If a line of the material holds the string "tracked", please copy it.

#### THE RECORDS:
+++++
-- ==== Sys2Proof/Machine/Core.lean ====
section
/-! DEFINITION. The machine behind the host's interface. -/

def Sys2Proof.core : Host.Core :=
  { State := Sys2Proof.Machine.State, Fault := Sys2Proof.Machine.Fault,
    Refusal := Sys2Proof.Machine.Refusal, step := Sys2Proof.Machine.step,
    reset := Sys2Proof.Machine.State.reset }
end

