/-- An access of `n` bytes is admitted to a place in SRAM or HBM and performed there at once: no router, no fill
and no zeroing holds it, and it meets no poison; a write meets no fresh granule (R58, R69, R86, R88, R97). -/
def State.reachesPlain (s : State) (src : Source) (addr n : Nat) (isWrite atomic : Bool) (g region off : Nat) :
    Bool :=
  decide (s.locate src addr n isWrite atomic = .at g region off) && decide (region ≤ 1) &&
    !s.commons.spreadDrain.contains s.commons.nextReq && (s.fillAt g region off n).isNone &&
    !s.zeroing g region off && (!isWrite || !s.mem.touchesFresh g region off n) && !s.mem.poisoned g region off n

/-- An atomic or a store-conditional of a thread may be performed at its home now (R79, R92, R102, R103). -/
def State.atomicReady (s : State) (f t : Nat) (ea : Word) (n need : Nat) (rl : Bool) : Bool :=
  s.mayRun f t && !(rl && s.unperformed f t) && !s.eaBad f t ea n need && decide (ea.toNat % n = 0)

/-- A tally instruction of a thread of field `f` reaches tally `k` now, and no earlier request of its
transaction id is remembered there (R48, R58, R69, R146, R158). -/
def State.tallyReady (s : State) (f t : Nat) (ea : Word) (need k : Nat) (tracked : Bool) : Bool :=
  s.mayRun f t && !s.eaBad f t ea 8 need && decide (ea.toNat % 8 = 0) &&
    (match s.locate (s.threadSource f) ea.toNat 8 false false with
      | .at g region off =>
        decide (region = 3) && decide (off % 64 = 0) && decide (k = tallyKey g (off / 64)) &&
          decide (g < 80) && decide (off / 64 < 4096) &&
          (decide (g = f) || (decide (s.getF RF.WFR_SEAM_GEN_GEN 0 0 % 2 = 0) &&
            (!tracked || ((s.dupResult g (some (s.newTx f).1)).isNone &&
              s.entries.all (fun x => x.tx != some (s.newTx f).1)))))
      | _ => false)

/-- A descriptor offered to a field is accepted into the queue of unit `u`: the field is in service, powered and
admits the source, and the unit it names, or for UNIT 0xF the first unit in logical order, is not fenced and has
room (R127, R129, R530). -/
def State.enqueueReady (s : State) (f : Nat) (desc : List Byte) (src : Source) (u : Nat) : Bool :=
  s.inService f && s.admits src f 0 0 0 && decide (s.fieldPower f = 0) &&
    (if descUnit desc = 15 then
      decide (((s.candidates f (descClass desc)).filter (fun v => !s.fenced f v)).find? (fun v => s.unitRoom f v) =
        some u)
    else decide (s.unitOf f (descClass desc) (descUnit desc) = some u) && !s.fenced f u && s.unitRoom f u)

/-- A context past the instruction it issued (R267). -/
def SieveCtx.advanced (c : SieveCtx) : SieveCtx :=
  if c.pc + 1 < pbInstrs c.params then { c with pc := c.pc + 1 } else { c with pc := 0, iter := c.iter + 1 }

/-- Context `c` of a sieve, in slot `slot` and running task `t`, issues its next instruction `w`, whose opcode is
`op`: the unit runs and no tile of the instruction waits for a load (R267). -/
def State.sieveIssues (s : State) (f n slot op : Nat) (c : SieveCtx) (t : EngTask) (w : Nat) : Bool :=
  decide ((s.sieve f n).ctx slot = some c) && decide (s.sTask f n c = some t) &&
    decide (w = pbInstr c.params c.pc) && decide (iOp w = op) && s.unitRuns f (unitSieve n) && !tilesPending c w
+++++
#### ANSWER SECTION:
def State.tallyReady (s : State) (f t : Nat) (ea : Word) (need k : Nat) (tracked : Bool) : Bool :=
            (!tracked || ((s.dupResult g (some (s.newTx f).1)).isNone &&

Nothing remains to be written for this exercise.